Furthermore, it had to be something symbolic enough that would have led these astronomers to associate it with a king. The folks at bethlehemstar.com point to a unique movement of the planet Jupiter, “the King Planet”, as it passed nearby Regulus (“The Star of Kings”) several times during 3 and 2 B.C. According to astronomical data, Jupiter would have even appeared to have stopped from its trek across the sky at the end of that time with what’s called retrograde motion, as part of a rare triple pass of Regulus–almost like the King Planet was dancing around the King Star.

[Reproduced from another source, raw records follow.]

theorem shape60 (op K x0 x1 : Nat) (hK : K = 33554432 * op + 786432) (h0 : x0 < 512) (h1 : x1 < 512) :
    (K + 512 * x0 + x1) / 33554432 % 16 = op % 16 ∧
    (K + 512 * x0 + x1) / 536870912 = op / 16 ∧
    (K + 512 * x0 + x1) / 262144 % 128 = 3 ∧
    (K + 512 * x0 + x1) % 512 = x1 ∧
    (K + 512 * x0 + x1) / 512 % 512 = x0 := by
  refine ⟨?_, ?_, ?_, ?_, ?_⟩ <;> omega

theorem shape61 (op K x0 x1 : Nat) (hK : K = 33554432 * op + 1048576) (h0 : x0 < 512) (h1 : x1 < 512) :
    (K + 512 * x0 + x1) / 33554432 % 16 = op % 16 ∧
    (K + 512 * x0 + x1) / 536870912 = op / 16 ∧
    (K + 512 * x0 + x1) / 262144 % 128 = 4 ∧
    (K + 512 * x0 + x1) % 512 = x1 ∧
    (K + 512 * x0 + x1) / 512 % 512 = x0 := by
  refine ⟨?_, ?_, ?_, ?_, ?_⟩ <;> omega

theorem shape62 (op K x0 x1 x2 : Nat) (hK : K = 33554432 * op + 0) (h0 : x0 < 2) (h1 : x1 < 512) (h2 : x2 < 512) :
    (K + 262144 * x0 + 512 * x1 + x2) / 33554432 % 16 = op % 16 ∧
    (K + 262144 * x0 + 512 * x1 + x2) / 536870912 = op / 16 ∧
    (K + 262144 * x0 + 512 * x1 + x2) / 524288 % 64 = 0 ∧
    (K + 262144 * x0 + 512 * x1 + x2) / 262144 % 2 = x0 ∧
    (K + 262144 * x0 + 512 * x1 + x2) % 512 = x2 ∧
    (K + 262144 * x0 + 512 * x1 + x2) / 512 % 512 = x1 := by
  refine ⟨?_, ?_, ?_, ?_, ?_, ?_⟩ <;> omega

theorem shape63 (op K x0 x1 x2 x3 : Nat) (hK : K = 33554432 * op + 0) (h0 : x0 < 8) (h1 : x1 < 8) (h2 : x2 < 512) (h3 : x3 < 512) :
    (K + 2097152 * x0 + 262144 * x1 + 512 * x2 + x3) / 33554432 % 16 = op % 16 ∧
    (K + 2097152 * x0 + 262144 * x1 + 512 * x2 + x3) / 536870912 = op / 16 ∧
    (K + 2097152 * x0 + 262144 * x1 + 512 * x2 + x3) / 2097152 % 16 = x0 ∧
    (K + 2097152 * x0 + 262144 * x1 + 512 * x2 + x3) / 262144 % 8 = x1 ∧
    (K + 2097152 * x0 + 262144 * x1 + 512 * x2 + x3) % 512 = x3 ∧
    (K + 2097152 * x0 + 262144 * x1 + 512 * x2 + x3) / 512 % 512 = x2 := by
  refine ⟨?_, ?_, ?_, ?_, ?_, ?_⟩ <;> omega

theorem shape64 (op K x0 x1 x2 x3 : Nat) (hK : K = 33554432 * op + 0) (h0 : x0 < 2) (h1 : x1 < 8) (h2 : x2 < 512) (h3 : x3 < 512) :
    (K + 2097152 * x0 + 262144 * x1 + 512 * x2 + x3) / 33554432 % 16 = op % 16 ∧
    (K + 2097152 * x0 + 262144 * x1 + 512 * x2 + x3) / 536870912 = op / 16 ∧
    (K + 2097152 * x0 + 262144 * x1 + 512 * x2 + x3) / 4194304 % 8 = 0 ∧
    (K + 2097152 * x0 + 262144 * x1 + 512 * x2 + x3) / 2097152 % 2 = x0 ∧
    (K + 2097152 * x0 + 262144 * x1 + 512 * x2 + x3) / 262144 % 8 = x1 ∧
    (K + 2097152 * x0 + 262144 * x1 + 512 * x2 + x3) % 512 = x3 ∧
    (K + 2097152 * x0 + 262144 * x1 + 512 * x2 + x3) / 512 % 512 = x2 := by
  refine ⟨?_, ?_, ?_, ?_, ?_, ?_, ?_⟩ <;> omega

theorem shape65 (op K x0 x1 x2 : Nat) (hK : K = 33554432 * op + 0) (h0 : x0 < 16) (h1 : x1 < 512) (h2 : x2 < 512) :
    (K + 262144 * x0 + 512 * x1 + x2) / 33554432 % 16 = op % 16 ∧
    (K + 262144 * x0 + 512 * x1 + x2) / 536870912 = op / 16 ∧
    (K + 262144 * x0 + 512 * x1 + x2) / 4194304 % 8 = 0 ∧
    (K + 262144 * x0 + 512 * x1 + x2) / 262144 % 16 = x0 ∧
    (K + 262144 * x0 + 512 * x1 + x2) % 512 = x2 ∧
    (K + 262144 * x0 + 512 * x1 + x2) / 512 % 512 = x1 := by
  refine ⟨?_, ?_, ?_, ?_, ?_, ?_⟩ <;> omega

theorem shape66 (op K x0 x1 x2 : Nat) (hK : K = 33554432 * op + 4194304) (h0 : x0 < 16) (h1 : x1 < 512) (h2 : x2 < 512) :
    (K + 262144 * x0 + 512 * x1 + x2) / 33554432 % 16 = op % 16 ∧
    (K + 262144 * x0 + 512 * x1 + x2) / 536870912 = op / 16 ∧
    (K + 262144 * x0 + 512 * x1 + x2) / 4194304 % 8 = 1 ∧
    (K + 262144 * x0 + 512 * x1 + x2) / 262144 % 16 = x0 ∧
    (K + 262144 * x0 + 512 * x1 + x2) % 512 = x2 ∧
    (K + 262144 * x0 + 512 * x1 + x2) / 512 % 512 = x1 := by
  refine ⟨?_, ?_, ?_, ?_, ?_, ?_⟩ <;> omega

theorem shape67 (op K x0 x1 x2 : Nat) (hK : K = 33554432 * op + 8388608) (h0 : x0 < 16) (h1 : x1 < 512) (h2 : x2 < 512) :
    (K + 262144 * x0 + 512 * x1 + x2) / 33554432 % 16 = op % 16 ∧
    (K + 262144 * x0 + 512 * x1 + x2) / 536870912 = op / 16 ∧
    (K + 262144 * x0 + 512 * x1 + x2) / 4194304 % 8 = 2 ∧
    (K + 262144 * x0 + 512 * x1 + x2) / 262144 % 16 = x0 ∧
    (K + 262144 * x0 + 512 * x1 + x2) % 512 = x2 ∧
    (K + 262144 * x0 + 512 * x1 + x2) / 512 % 512 = x1 := by
  refine ⟨?_, ?_, ?_, ?_, ?_, ?_⟩ <;> omega

theorem shape68 (op K x0 x1 x2 : Nat) (hK : K = 33554432 * op + 0) (h0 : x0 < 6) (h1 : x1 < 512) (h2 : x2 < 512) :
    (K + 262144 * x0 + 512 * x1 + x2) / 33554432 % 16 = op % 16 ∧
    (K + 262144 * x0 + 512 * x1 + x2) / 536870912 = op / 16 ∧
    (K + 262144 * x0 + 512 * x1 + x2) / 2097152 % 16 = 0 ∧
    (K + 262144 * x0 + 512 * x1 + x2) / 262144 % 8 = x0 ∧
    (K + 262144 * x0 + 512 * x1 + x2) % 512 = x2 ∧
    (K + 262144 * x0 + 512 * x1 + x2) / 512 % 512 = x1 := by
  refine ⟨?_, ?_, ?_, ?_, ?_, ?_⟩ <;> omega

theorem shape69 (op K x0 x1 : Nat) (hK : K = 33554432 * op + 0) (h0 : x0 < 512) (h1 : x1 < 512) :
    (K + 512 * x0 + x1) / 33554432 % 16 = op % 16 ∧
    (K + 512 * x0 + x1) / 536870912 = op / 16 ∧
    (K + 512 * x0 + x1) / 262144 % 128 = 0 ∧
    (K + 512 * x0 + x1) / 2097152 % 16 = 0 ∧
    (K + 512 * x0 + x1) / 262144 % 8 = 0 ∧
    (K + 512 * x0 + x1) % 512 = x1 ∧
    (K + 512 * x0 + x1) / 512 % 512 = x0 := by
  refine ⟨?_, ?_, ?_, ?_, ?_, ?_, ?_⟩ <;> omega

theorem shape70 (op K x0 x1 x2 : Nat) (hK : K = 33554432 * op + 2097152) (h0 : x0 < 8) (h1 : x1 < 512) (h2 : x2 < 512) :
    (K + 262144 * x0 + 512 * x1 + x2) / 33554432 % 16 = op % 16 ∧
    (K + 262144 * x0 + 512 * x1 + x2) / 536870912 = op / 16 ∧
    (K + 262144 * x0 + 512 * x1 + x2) / 262144 % 128 = 8 + x0 ∧
    (K + 262144 * x0 + 512 * x1 + x2) / 2097152 % 16 = 1 ∧
    (K + 262144 * x0 + 512 * x1 + x2) / 262144 % 8 = x0 ∧
    (K + 262144 * x0 + 512 * x1 + x2) % 512 = x2 ∧
    (K + 262144 * x0 + 512 * x1 + x2) / 512 % 512 = x1 := by
  refine ⟨?_, ?_, ?_, ?_, ?_, ?_, ?_⟩ <;> omega

/-- Decoding the word of a well-formed instruction gives the instruction back; an event has no word. -/
def RoundTrip.Statement (i : Instr) : Prop := ∀ w, encode i = some w → i.wf = true → decode w = .ok i

theorem RoundTrip.rd (g : Fin 64) (tb : Target) (ta : Target) : RoundTrip.Statement (.rd g tb ta) := by
  intro w h _
  obtain rfl := Option.some.inj (show some (BitVec.ofNat 32 (0x02000000 + 524288 * g.val + 512 * tb.code + ta.code)) = some w from h)
  obtain ⟨e0, e1, e2, e3, e4, e5⟩ := shape0 1 0x02000000 _ _ _ (by decide) (g.isLt) (Target.code_lt tb) (Target.code_lt ta)
  rw [decode_row0 _ e1, e0]
  simp [decodeRow0, decodeOp01, withT2, e2, e3, e4, e5]

theorem RoundTrip.movi (ta : Target) (imm : BitVec 16) : RoundTrip.Statement (.movi ta imm) := by
  intro w h _
  obtain rfl := Option.some.inj (show some (BitVec.ofNat 32 (0x04000000 + 65536 * ta.code + imm.toNat)) = some w from h)
  obtain ⟨e0, e1, e2, e3⟩ := shape1 2 0x04000000 _ _ (by decide) (Target.code_lt ta) (imm.isLt)
  rw [decode_row0 _ e1, e0]
  simp [decodeRow0, decodeOp02, withT1, e2, e3]

theorem RoundTrip.movhi (ta : Target) (imm : BitVec 16) : RoundTrip.Statement (.movhi ta imm) := by
  intro w h _
  obtain rfl := Option.some.inj (show some (BitVec.ofNat 32 (0x06000000 + 65536 * ta.code + imm.toNat)) = some w from h)
  obtain ⟨e0, e1, e2, e3⟩ := shape1 3 0x06000000 _ _ (by decide) (Target.code_lt ta) (imm.isLt)
  rw [decode_row0 _ e1, e0]
  simp [decodeRow0, decodeOp03, withT1, e2, e3]

theorem RoundTrip.mov (tb : Target) (ta : Target) : RoundTrip.Statement (.mov tb ta) := by
  intro w h _
  obtain rfl := Option.some.inj (show some (BitVec.ofNat 32 (0x08000000 + 512 * tb.code + ta.code)) = some w from h)
  obtain ⟨e0, e1, e2, e3, e4⟩ := shape2 4 0x08000000 _ _ (by decide) (Target.code_lt tb) (Target.code_lt ta)
  rw [decode_row0 _ e1, e0]
  simp [decodeRow0, decodeOp04, withT2, e2, e3, e4]

theorem RoundTrip.br (cond : Cond) (off : BitVec 22) : RoundTrip.Statement (.br cond off) := by
  intro w h _
  obtain rfl := Option.some.inj (show some (BitVec.ofNat 32 (0x0A000000 + 4194304 * cond.code + off.toNat)) = some w from h)
  obtain ⟨e0, e1, e2, e3⟩ := shape3 5 0x0A000000 _ _ (by decide) (Cond.code_lt cond) (off.isLt)
  rw [decode_row0 _ e1, e0]
  simp [decodeRow0, decodeOp05, e2, e3]

theorem RoundTrip.call (cond : Cond) (off : BitVec 22) : RoundTrip.Statement (.call cond off) := by
  intro w h _
  obtain rfl := Option.some.inj (show some (BitVec.ofNat 32 (0x0C000000 + 4194304 * cond.code + off.toNat)) = some w from h)
  obtain ⟨e0, e1, e2, e3⟩ := shape3 6 0x0C000000 _ _ (by decide) (Cond.code_lt cond) (off.isLt)
  rw [decode_row0 _ e1, e0]
  simp [decodeRow0, decodeOp06, e2, e3]

theorem RoundTrip.brr : RoundTrip.Statement (.brr) := by
  intro w h _
  obtain rfl := Option.some.inj (show some (BitVec.ofNat 32 (0x0E00FE7F)) = some w from h)
  obtain ⟨e0, e1, e2, e3, e4⟩ := shape4 7 0x0E00FE7F  (by decide) 
  rw [decode_row0 _ e1, e0]
  simp [decodeRow0, decodeOp07, noT2, e2, e3, e4]

theorem RoundTrip.rnd (deadline : BitVec 12) : RoundTrip.Statement (.rnd deadline) := by
  intro w h hw
  obtain rfl := Option.some.inj (show some (BitVec.ofNat 32 (0x107F0000 + deadline.toNat)) = some w from h)
  have hd : deadline.toNat ≠ 0 := by
    intro h0; have : deadline = 0 := by apply BitVec.eq_of_toNat_eq; simpa using h0
    simp [Instr.wf, this] at hw
  obtain ⟨e0, e1, e2, e3, e4⟩ := shape5 8 0x107F0000 _ (by decide) (deadline.isLt)
  rw [decode_row0 _ e1, e0]
  simp [decodeRow0, decodeOp08, noT1, e2, e3, e4, hd]

theorem RoundTrip.exit : RoundTrip.Statement (.exit) := by
  intro w h _
  obtain rfl := Option.some.inj (show some (BitVec.ofNat 32 (0x1200FE7F)) = some w from h)
  obtain ⟨e0, e1, e2, e3, e4⟩ := shape4 9 0x1200FE7F  (by decide) 
  rw [decode_row0 _ e1, e0]
  simp [decodeRow0, decodeOp09, noT2, e2, e3, e4]

theorem RoundTrip.tdone : RoundTrip.Statement (.tdone) := by
  intro w h _
  obtain rfl := Option.some.inj (show some (BitVec.ofNat 32 (0x1204FE7F)) = some w from h)
  obtain ⟨e0, e1, e2, e3, e4⟩ := shape6 9 0x1204FE7F  (by decide) 
  rw [decode_row0 _ e1, e0]
  simp [decodeRow0, decodeOp09, noT2, e2, e3, e4]

theorem RoundTrip.trap (imm : BitVec 16) : RoundTrip.Statement (.trap imm) := by
  intro w h _
  obtain rfl := Option.some.inj (show some (BitVec.ofNat 32 (0x147F0000 + imm.toNat)) = some w from h)
  obtain ⟨e0, e1, e2, e3⟩ := shape7 10 0x147F0000 _ (by decide) (imm.isLt)
  rw [decode_row0 _ e1, e0]
  simp [decodeRow0, decodeOp0A, noT1, e2, e3]

theorem RoundTrip.bkpt (imm : BitVec 16) : RoundTrip.Statement (.bkpt imm) := by
  intro w h _
  obtain rfl := Option.some.inj (show some (BitVec.ofNat 32 (0x167F0000 + imm.toNat)) = some w from h)
  obtain ⟨e0, e1, e2, e3⟩ := shape7 11 0x167F0000 _ (by decide) (imm.isLt)
  rw [decode_row0 _ e1, e0]
  simp [decodeRow0, decodeOp0B, noT1, e2, e3]

theorem RoundTrip.sysrd (ta : Target) (idx : BitVec 12) : RoundTrip.Statement (.sysrd ta idx) := by
  intro w h _
  obtain rfl := Option.some.inj (show some (BitVec.ofNat 32 (0x18000000 + 65536 * ta.code + idx.toNat)) = some w from h)
  obtain ⟨e0, e1, e2, e3, e4⟩ := shape8 12 0x18000000 _ _ (by decide) (Target.code_lt ta) (idx.isLt)
  rw [decode_row0 _ e1, e0]
  simp [decodeRow0, decodeOp0C, withT1, e2, e3, e4]

theorem RoundTrip.syswr (idx : BitVec 12) : RoundTrip.Statement (.syswr idx) := by
  intro w h _
  obtain rfl := Option.some.inj (show some (BitVec.ofNat 32 (0x1A7F0000 + idx.toNat)) = some w from h)
  obtain ⟨e0, e1, e2, e3, e4⟩ := shape5 13 0x1A7F0000 _ (by decide) (idx.isLt)
  rw [decode_row0 _ e1, e0]
  simp [decodeRow0, decodeOp0D, noT1, e2, e3, e4]

theorem RoundTrip.spawn (tb : Target) (ta : Target) : RoundTrip.Statement (.spawn tb ta) := by
  intro w h _
  obtain rfl := Option.some.inj (show some (BitVec.ofNat 32 (0x1C000000 + 512 * tb.code + ta.code)) = some w from h)
  obtain ⟨e0, e1, e2, e3, e4⟩ := shape2 14 0x1C000000 _ _ (by decide) (Target.code_lt tb) (Target.code_lt ta)
  rw [decode_row0 _ e1, e0]
  simp [decodeRow0, decodeOp0E, withT2, e2, e3, e4]

theorem RoundTrip.null (tb : Target) (ta : Target) : RoundTrip.Statement (.null tb ta) := by
  intro w h _
  obtain rfl := Option.some.inj (show some (BitVec.ofNat 32 (0x1E000000 + 512 * tb.code + ta.code)) = some w from h)
  obtain ⟨e0, e1, e2, e3, e4⟩ := shape2 15 0x1E000000 _ _ (by decide) (Target.code_lt tb) (Target.code_lt ta)
  rw [decode_row0 _ e1, e0]
  simp [decodeRow0, decodeOp0F, withT2, e2, e3, e4]

theorem RoundTrip.add (width : IntWidth) (sgn : Bool) (sat : Bool) (tb : Target) (ta : Target) : RoundTrip.Statement (.add width sgn sat tb ta) := by
  intro w h _
  obtain rfl := Option.some.inj (show some (BitVec.ofNat 32 (0x20000000 + 8388608 * width.code + 4194304 * (bitCode sgn) + 2097152 * (bitCode sat) + 512 * tb.code + ta.code)) = some w from h)
  obtain ⟨e0, e1, e2, e3, e4, e5, e6, e7⟩ := shape9 16 0x20000000 _ _ _ _ _ (by decide) (IntWidth.code_lt width) (bitCode_lt sgn) (bitCode_lt sat) (Target.code_lt tb) (Target.code_lt ta)
  rw [decode_row1 _ e1, e0]
  simp [decodeRow1, decodeOp10, withT2, e2, e3, e4, e5, e6, e7]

Scholars disagree as to the exact time Jesus was born–some say between 4 and 6 B.C., while others hold to the timeframe of 2 and 3 B.C. So, scholars disagree, of course, as to what the famous Star of Bethlehem actually was. Whatever it was, the Magi had the correct response. Like the Bethlehem shepherds months before, they wanted to see the newborn king for themselves so they could worship Him.
What about you?
In the midst of a hectic Christmas season, will you go out of your way to see Jesus? Will you worship Him? I am grateful that we no longer need a sign in the sky to give us a hint that Jesus has come. We have God’s Word. It’s fun to speculate what that original “star” might have been, but it’s more fun to celebrate the Good News that Jesus came for us, whether we are esteemed Magi or blue-collar shepherds. That’s truly good news of great joy!